Academic Editor: Erwin Strasser

Copyright © 2015 Antonio Crescibene et al. This is an open access article distributed under the Creative Commons Attribution License, which permits unrestricted use, distribution, and reproduction in any medium, provided the original work is properly cited.

Abstract

Achilles tendinopathy and patellar tendinopathy are among the most frequent diagnoses in sports medicine. Therapeutic treatment of the disease is difficult, particularly in chronic cases. In literature, several studies suggest the employment of Platelet-Rich Plasma as a therapeutic alternative in tendinopathies. The choice of employing this method is based on the activity of growth factors contained in platelets which activate, amplify, and optimize the healing process. We selected 14 patients affected by Achilles tendinopathy and 7 patients affected by patellar tendinopathy, with a two-year final follow-up. These patients underwent a cycle of three tendinous infiltrations, after clinical and instrumental evaluation carried out by means of specific questionnaires and repeated ultrasound scans. Ultrasound scans of 18 patients showed signs of reduction in insertional irregularities. The result is confirmed by complete functional recovery of the patients, with painful symptomatology disappearing. The patients showed a clear pain reduction, along with an enhanced VISA score after the 24-month follow-up, equal to 84.2 points on a scale of 0 to 100. In conclusion, the present study provides evidence to suggest that PRP infiltration is a valid option to patients with chronic tendinopathy who did not benefit from other treatments.

1. Introduction

In the last three decades, a considerable increase in the incidence of excess functional load pathologies has been reported. Not only did this occur because of the growing number of amateur sportspersons, but this also occurred because of lengthier and tougher trainings and sport events among professionals. Repeated traumas and microtraumas have been identified as the major cause of such pathologies, which affect those practising basketball, volleyball, tennis, skiing, and soccer [1, 2].

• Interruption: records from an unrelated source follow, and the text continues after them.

-- ==== Sys2Proof/Machine/Tests.lean ====
section
/-! DEFINITION. Tests during operation, offline mode and the test access port (R686-R691). -/

namespace Sys2Proof.Machine

/-- R690: offline mode is in force. -/
def State.offline (s : State) : Bool := s.flag (TST_MODE.offline .a)

/-! ## The test queue (R687, R688) -/

/-- R688: the instances of a test; none for a code without a test. -/
def testInstances (t : Nat) : Nat :=
  match t with
  | 1 => 2
  | 2 => 32
  | 3 => 4
  | 4 => 4
  | 5 => 2
  | 6 => 16
  | 7 => 22
  | 8 => 3
  | 9 => 1
  | 10 => 3
  | _ => 0

/-- R688: a port may take a cable diagnostic: the standby backbone port or a disabled service port. -/
def State.cableOk (s : State) (e : Nat) : Bool :=
  if e < 2 then decide (s.activePort ≠ some e) else !s.flag (ETH_CTRL.enable 2)

/-- R688: a request that the table refuses as it stands. -/
def State.testRefused (s : State) (t i : Nat) : Bool :=
  match t with
  | 1 => decide (s.holder = some (DieId.ofNum i)) && !s.plannedOk
  | 8 => !s.cableOk i
  | 9 => !s.offline
  | 10 => !s.offline
  | _ => false

/-- The next waiting test starts when none runs. -/
def State.testNext (s : State) : State :=
  match s.tests.running, s.tests.queue with
  | none, x :: rest =>
    { s with tests := { s.tests with
        running := some x, queue := rest, began := s.clk.cycle, steps := 0, verdict := none } }
  | _, _ => s

/-- A request joins the queue, unless an equal one waits in it. -/
def State.testQueue (s : State) (x : Nat × Nat) : State :=
  if s.tests.queue.contains x then s
  else { s with tests := { s.tests with queue := s.tests.queue ++ [x] } }.testNext

def State.raiseTest (s : State) (f : DieId → Fld) : State := (s.raise (f .a)).raise (f .b)

/-- TEST_REQUEST (R687, R688, R699): a request as object 0x7810 brings it. -/
def State.testRequest (s : State) (b : List Byte) : State × Nat :=
  let t := leAt b 0 1
  let i := leAt b 1 1
  let no := fun (st : Nat) => (s.raiseTest TST_INT_STATUS.test_refused, st)
  if testInstances t ≤ i then no stRange
  else if s.testRefused t i then no stState
  else if s.tests.queue.contains (t, i) then (s, stOK)
  else if 16 ≤ s.tests.queue.length then no stBusy
  else (s.testQueue (t, i), stOK)

/-- R687: what the end of a test records: result 0 pass, 1 fail, 2 aborted, 3 refused.  The manual gives
the detail no meaning: it is a free value. -/
def State.testRecord (s : State) (t i result : Nat) : State :=
  let detail := s.freeVal % 2 ^ 32
  let one := fun d (s : State) =>
    let s := ((s.set (TST_LAST.test d) t).set (TST_LAST.inst d) i).set (TST_LAST.result d) result
    let s := (s.set (TST_LAST_DETAIL.detail d) detail).set (TST_LAST_CYCLE.cycle d) s.clk.cycle
    let s := if result = 0 then s.addWrap (TST_PASSES.count d) 1 else s
    let s := if result = 1 then s.addSat (TST_FAILS.count d) 1 else s
    let s := (s.raise (TST_INT_STATUS.test_done d)).raiseIf (decide (result = 1)) (TST_INT_STATUS.test_fail d)
    s.raiseIf (decide (result = 3)) (TST_INT_STATUS.test_refused d)
  (both one s.draw).post .management (cbSource (originDie s.stageDie) cbTST 0) 0x0003
    (leBytes 1 t ++ leBytes 1 i ++ leBytes 1 result ++ leBytes 1 0 ++ leBytes 4 detail)

/-- R687: the running test ends. -/
def State.testEnd (s : State) (result : Nat) : State :=
  match s.tests.running with
  | none => s
  | some (t, i) =>
    let s := s.testRecord t i result
    { s with tests := { s.tests with running := none, steps := 0, verdict := none } }.testNext

/-- The running test has a result. -/
def State.verdict (s : State) (result : Nat) : State :=
  { s with tests := { s.tests with verdict := some result } }

def State.testSteps (s : State) (n : Nat) : State := { s with tests := { s.tests with steps := n } }

/-- A test that waits for its result is running. -/
def State.runs (s : State) (t i : Nat) : Bool :=
  decide (s.tests.running = some (t, i) ∧ s.tests.verdict = none)

/-! ## The tests -/

/-- DIE_FULL_SELF_TEST (R688): the understudy leaves for full self-test; the stage holder first hands
over; a die that is in full self-test for another reason is tested in it.  The test ends with TEST_END. -/
def execDieFullSelfTest (d : DieId) (s : State) : Host.Outcome State Fault Refusal :=
  if s.runs 1 d.num = false ∨ s.tests.steps = 1 then .next s
  else if s.holder = some d then
    let (t, ok) := s.handOver d.other
    .next (if ok then t else s.verdict 3)
  else if s.roleOf d = roUNDERSTUDY then .next ((s.selfTest d).1.testSteps 1)
  else if s.roleOf d = roTEST then .next (s.testSteps 1)
  else .next s

/-- R689: one spare of a die after its test. -/
def State.markSpare (s : State) (d : DieId) (c : Nat) (bad : Bool) : State :=
  let f := TST_SPARE_FAIL.failed d
  (s.set f (putBit (s.get f) c bad)).raiseIf bad (TST_INT_STATUS.spare_fail d)

/-- R688: the spare of a cluster is free for its test on a die. -/
def State.spareTestable (s : State) (d : DieId) (c : Nat) : Bool := !s.spareHeld d (spareAt c)

/-- R688, R689: the free spares of a cluster are tested on both dies; whether one failed. -/
def State.spareTest (s : State) (c : Nat) (a b : Bool) : State × Bool :=
  let fa := a && s.spareTestable .a c
  let fb := b && s.spareTestable .b c
  let s := if s.spareTestable .a c then s.markSpare .a c fa else s
  let s := if s.spareTestable .b c then s.markSpare .b c fb else s
  (s, fa || fb)

/-- SPARE_UNIT_TEST (R689): the spare of die A or of die B of the cluster shows a fault. -/
def execSpareUnitTest (c : Fin 32) (a b : Bool) (s : State) : Host.Outcome State Fault Refusal :=
  if s.runs 2 c.val then
    let (s, bad) := s.spareTest c.val a b
    .next (s.verdict (b2n bad))
  else .next s

/-- MRAM_SCRUB_TEST (R688): a scrub pass of one bank of both stacks, with the code words found wrong: die,
row, word and wrong bits; `pass` is the engine's verdict, for which the manual gives no rule. -/
def execMramScrubTest (bank : Fin 4) (found : List (DieId × Fin 65536 × Fin 32 × Fin 3)) (pass : Bool)
    (s : State) : Host.Outcome State Fault Refusal :=
  if s.runs 3 bank.val then
    let s := both (fun d s => s.scrub d bank.val 0 0 0) s
    let one := fun (s : State) (x : DieId × Fin 65536 × Fin 32 × Fin 3) =>
      s.scrub x.1 bank.val x.2.1.val x.2.2.1.val x.2.2.2.val
    .next ((found.foldl one s).verdict (b2n (!pass)))
  else .next s

/-- One of the 8 steps of a test that runs in idle slots or windows; `pass` matters with the last. -/
def State.idleStep (s : State) (idle pass : Bool) : State :=
  if idle then
    let s := s.testSteps (s.tests.steps + 1)
    if 8 ≤ s.tests.steps then s.verdict (b2n (!pass)) else s
  else s

/-- RADIO_CALIBRATION (R688): one step in the running slot, when it is idle. -/
def execRadioCalibration (r : Fin 4) (pass : Bool) (s : State) : Host.Outcome State Fault Refusal :=
  if s.runs 4 r.val then
    let e := s.slotEntry r.val (s.slotIndex (s.phase / 128))
    .next (s.idleStep (decide (slotKind e = 0)) pass)
  else .next s

/-- PLC_LINE_MEASUREMENT (R688): one uncovered idle window, receive only. -/
def execPlcLineMeasurement (p : Fin 2) (pass : Bool) (s : State) : Host.Outcome State Fault Refusal :=
  if s.runs 5 p.val then
    let w := Tbl.get 0 (s.plc p.val).plan (s.windowIndex (s.phase / 256))
    .next (s.idleStep (decide (planKind w = 0 ∧ (s.plc p.val).heldUntil ≤ s.now)) pass)
  else .next s

/-- CHAIN_COUNT_TEST (R688, R394): one count frame is requested. -/
def execChainCountTest (n : Fin 16) (s : State) : Host.Outcome State Fault Refusal :=
  if s.runs 6 n.val ∧ s.tests.steps = 0 then .next ((s.set (FLC_CTRL.count n) 1).testSteps 1)
  else .next s

/-- OFFSET_CALIBRATION_TEST (R688, R430): one run of the input is requested. -/
def execOffsetCalibrationTest (i : Fin 22) (s : State) : Host.Outcome State Fault Refusal :=
  if s.runs 7 i.val ∧ s.tests.steps = 0 then
    let (t, ok) := s.calRequest i.val
    .next (if ok then t.testSteps 1 else s.verdict 3)
  else .next s

/-- CABLE_DIAGNOSTIC (R688): refused on a port that has become active since. -/
def execCableDiagnostic (e : Fin 3) (pass : Bool) (s : State) : Host.Outcome State Fault Refusal :=
  if s.runs 8 e.val then .next (s.verdict (if s.cableOk e.val then b2n (!pass) else 3)) else .next s

/-- FALSIA_LANE_TEST (R688). -/
def execFalsiaLaneTest (pass : Bool) (s : State) : Host.Outcome State Fault Refusal :=
  .next (if s.runs 9 0 ∧ s.offline then s.verdict (b2n (!pass)) else s)

/-- PHY_LOOPBACK (R688). -/
def execPhyLoopback (e : Fin 3) (pass : Bool) (s : State) : Host.Outcome State Fault Refusal :=
  .next (if s.runs 10 e.val ∧ s.offline then s.verdict (b2n (!pass)) else s)

/-- The result of the running test, once it has one: 4 and 5 are aborted after 16 superframes. -/
def State.testResult (s : State) : Option Nat :=
  match s.tests.verdict, s.tests.running with
  | some r, _ => some r
  | none, some (6, n) =>
    if s.tests.steps = 1 ∧ s.flag (FLC_CTRL.count n) = false then some (1 - s.get (FLC_COUNT.valid n))
    else none
  | none, some (7, i) =>
    let busy := s.meter.calQueue.contains i || (match s.meter.cal with
      | some (j, _) => decide (j = i)
      | none => false)
    if s.tests.steps = 1 ∧ busy = false then some 0 else none
  | none, some (t, _) =>
    if (t = 4 ∨ t = 5) ∧ s.tests.began + 1024 ≤ s.clk.cycle then some 2 else none
  | none, none => none

/-- R50, R709: a region of the die has a failed unit and no spare for it. -/
def State.lacksSpare (s : State) (d : DieId) : Bool :=
  let die := s.die d
  unitList.any fun u => Tbl.get false die.failed (die.phys u) && (s.spareFor d u).isNone

/-- R50, R473, R483: full self-test of a die ends. -/
def State.fullTestEnd (s : State) (d : DieId) (pass : Bool) : State :=
  let good := pass && !s.lacksSpare d
  let s := if s.tests.running = some (1, d.num) ∧ s.tests.steps = 1 then s.testEnd (b2n (!good)) else s
  if s.offline then s
  else if good then
    let s := s.moveFailed d
    if s.lacksSpare d then s.setRole d roUNFIT
    else (s.setRole d roRESYNC).setSide d { s.side d with tested := true }
  else s.setRole d roUNFIT

/-- TEST_PERIODIC (R688): the period of object 0x7815 tests every free spare, of which those listed show
a fault; the interval of object 0x7814 queues a calibration of a radio. -/
def State.sparesPeriodic (s : State) (bad : List (DieId × Fin 32)) : State :=
  let shows := fun (d : DieId) (c : Nat) => bad.any fun x => decide (x.1 = d ∧ x.2.val = c)
  let one := fun (s : State) (c : Nat) =>
    if s.spareTestable .a c || s.spareTestable .b c then
      let (s, f) := s.spareTest c (shows .a c) (shows .b c)
      s.testRecord 2 c (b2n f)
    else s
  (List.range 32).foldl one { s with tests := { s.tests with spareFrom := s.clk.cycle } }

def execTestPeriodic (radio : Option (Fin 4)) (bad : List (DieId × Fin 32)) (s : State) :
    Host.Outcome State Fault Refusal :=
  match radio with
  | none =>
    if s.tests.running = none ∧ s.tests.spareFrom + s.obj 0x7815 0 ≤ s.clk.cycle then
      .next (s.sparesPeriodic bad)
    else .next s
  | some r =>
    let hours := s.obj 0x7814 0
    let last := Tbl.get 0 s.tests.radioFrom r.val
    if 0 < hours ∧ last + hours * 3600 * 25000000 ≤ s.now ∧ s.tests.queue.length < 16 then
      let from_ := Tbl.put 0 s.tests.radioFrom r.val s.now
      .next ({ s with tests := { s.tests with radioFrom := from_ } }.testQueue (4, r.val))
    else .next s

/-! ## Offline mode (R690) -/

/-- R690, R713: the value that enters offline mode or restarts: the module number. -/
def State.offlineWrite (s : State) (v : Nat) : State × Nat :=
  if v = s.moduleNumber then ({ s with tests := { s.tests with offlineAsked := true } }, stOK)
  else (s, stRange)

/-- R690: offline mode is entered at a boundary: the gate closes to both dies, which leave their roles. -/
def State.enterOffline (s : State) : State :=
  let d := s.stageDie
  let num := s.moduleNumber
  let s := { s with
    holder := none
    tests := { s.tests with offlineAsked := false, server := some d } }
  let s := both (fun e s =>
    let s := if s.roleOf e = roUNDERSTUDY ∨ s.roleOf e = roRESYNC then s.leave e roTEST
      else if s.roleOf e = roSTAGE then s.setRole e roTEST else s
    (s.set (TST_MODE.offline e) 1).raise (TST_INT_STATUS.offline e)) s
  s.post .management (cbSource (originDie d) cbTST 0) 0x0004 (leBytes 2 num ++ leBytes 6 0)

/-! ## The test access port (R691) -/

/-- TAP_RELEASE (R691): in offline mode, or with TEST_EN high at supply-good, the port leaves reset. -/
def execTapRelease (s : State) : Host.Outcome State Fault Refusal :=
  if s.tap.out = false ∧ s.power.on ∧ (s.offline ∨ s.power.testEn) then
    let one := fun d (s : State) =>
      ((s.set (TST_MODE.tap d) 1).set (TST_MODE.debug d) 1).raise (TST_INT_STATUS.tap_active d)
    .next (both one { s with tap := { Tap.reset with out := true, ir := 1 } })
  else .next s

/-- The controller of IEEE 1149.1: 0 Test-Logic-Reset, 1 Run-Test/Idle, 2 to 8 Select, Capture, Shift,
Exit1, Pause, Exit2 and Update of the data registers, 9 to 15 the same of the instruction register. -/
def tapNext (st : Nat) (tms : Bool) : Nat :=
  match st, tms with
  | 0, true => 0
  | 0, false => 1
  | 1, true => 2
  | 1, false => 1
  | 2, true => 9
  | 2, false => 3
  | 3, true => 5
  | 3, false => 4
  | 4, true => 5
  | 4, false => 4
  | 5, true => 8
  | 5, false => 6
  | 6, true => 7
  | 6, false => 6
  | 7, true => 8
  | 7, false => 4
  | 8, true => 2
  | 8, false => 1
  | 9, true => 0
  | 9, false => 10
  | 10, true => 12
  | 10, false => 11
  | 11, true => 12
  | 11, false => 11
  | 12, true => 15
  | 12, false => 13
  | 13, true => 14
  | 13, false => 13
  | 14, true => 15
  | 14, false => 11
  | _, true => 2
  | _, false => 1

/-- Bits of a number, least significant first. -/
def bitList (n v : Nat) : List Bool := (List.range n).map fun k => decide (bitOf v k = 1)

/-- What the selected data register captures: the boundary register takes the lands, which the model does
not hold: free values. -/
def State.tapCapture (s : State) : List Bool :=
  match s.tap.ir with
  | 0 => [false]
  | 1 => bitList 32 Config.tapIdcode.toNat
  | _ => bitList Config.tapCells s.freeVal

/-- A rising edge of TCK. -/
def State.tapRise (s : State) (tms tdi : Bool) : State :=
  let t := s.tap
  let st := t.state
  let dr := if st = 3 then s.tapCapture else if st = 4 then t.drShift.drop 1 ++ [tdi] else t.drShift
  let ir := if st = 10 then true :: false :: Config.tapCapture
    else if st = 11 then t.irShift.drop 1 ++ [tdi] else t.irShift
  let s := if st = 3 then s.draw else s
  { s with tap := { t with state := tapNext st tms, drShift := dr, irShift := ir, tck := true } }

/-- A falling edge of TCK: the update stages and TDO. -/
def State.tapFall (s : State) : State :=
  let t := s.tap
  let st := t.state
  let ir := if st = 0 then 1 else if st = 15 then (Config.tapDecode t.irShift).val else t.ir
  let cells := if st = 8 ∧ 2 ≤ t.ir then t.drShift else t.boundary
  let tdo := if st = 4 then t.drShift.headD false else if st = 11 then t.irShift.headD false else false
  { s with tap := { t with ir := ir, boundary := cells, tdo := tdo, tck := false } }

/-- TAP_CLOCK_EDGE (R691): an edge of TCK with TMS and TDI while the port is out of reset. -/
def execTapClockEdge (rising tms tdi : Bool) (s : State) : Host.Outcome State Fault Refusal :=
  if s.tap.out = false ∨ s.tap.tck = rising then .next s
  else .next (if rising then s.tapRise tms tdi else s.tapFall)

end Sys2Proof.Machine
end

Achilles tendon inflammation was predominantly present in 11% to 24% of joggers, whereas patellar tendinopathy was found in 32% to 45% of basketball and volleyball players [3].

In nonresponsive conditions, before deciding on a surgical solution, it is worth considering an eco-guided PRP intratendinous infiltration.

Tendon tissue recovery is rather long, and this limited capacity of recovery is supposed to be caused by poor tendinous vascularisation [4].

In the region of the lesion, platelet degranulation occurs; this releases several growth factors such as TGF (Transforming Growth Factor), PDGF (Platelet Derived Growth Factor), EGF (Epidermal Growth Factor), VEGF (Vascular Endothelial Growth Factor), and IGF (Insulin-Like Growth Factor).

The first three, in particular, encourage cellular proliferation and migration through protein synthesis in the extracellular matrix.

Some other cytokines are released, such as HGF (Hepatocyte Growth Factor) and bFGF (Basic Fibroblast Growth Factor); they are chemotactic and mitogenic to endothelial cells and encourage angiogenesis and revascularization, two fundamental processes in tissue regeneration [5].

In literature, several studies suggest the employment of PRP as a successful therapeutic alternative in tendinopathies [68] because growth factors activate, amplify, and optimize the healing process [911].

2. Materials and Methods

We selected 21 patients affected by chronic tendinopathy, with persisting symptomatology for at least six months. Between September 2010 and March 2012, they underwent treatment of PRP infiltration.

The first stage involved visit, medical history reconstruction, and evaluation of the hemochromocytometric profile of the outpatients.

We considered as discriminating factors hemoglobin values <11 g/dL, a number of white blood cells >10 × 10Λ3/μL, and a number of platelets <120 × 10Λ3/μL.

All patient presented value in range of normality (Tables 1 and 2).

Table 1: Laboratory values of Achilles tendinopathy.
Table 2: Laboratory values of patellar tendinopathy.

The inclusion criteria for the study were the presence of patellar or Achilles tendinopathy, pain at palpation and during physical activity for at least four months, insertional irregularity in ultrasound scanning [7].

All patients had previously undergone other treatments: intake of NSAIDs, rehabilitation programme, laser therapy, corticosteroids injections, with unsatisfactory outcome.

We also excluded patients with systemic pathologies such as diabetes mellitus, cancer, severe cardiovascular pathologies, immunodepression, anticoagulating, or antiaggregating therapy [7].

These conditions do not allow the application of the technique in the limits of safety for the patient that may develop infective complications and adverse effects.

The patients (14 men and 7 women) had an average age of 40, ranging from 16 to 70.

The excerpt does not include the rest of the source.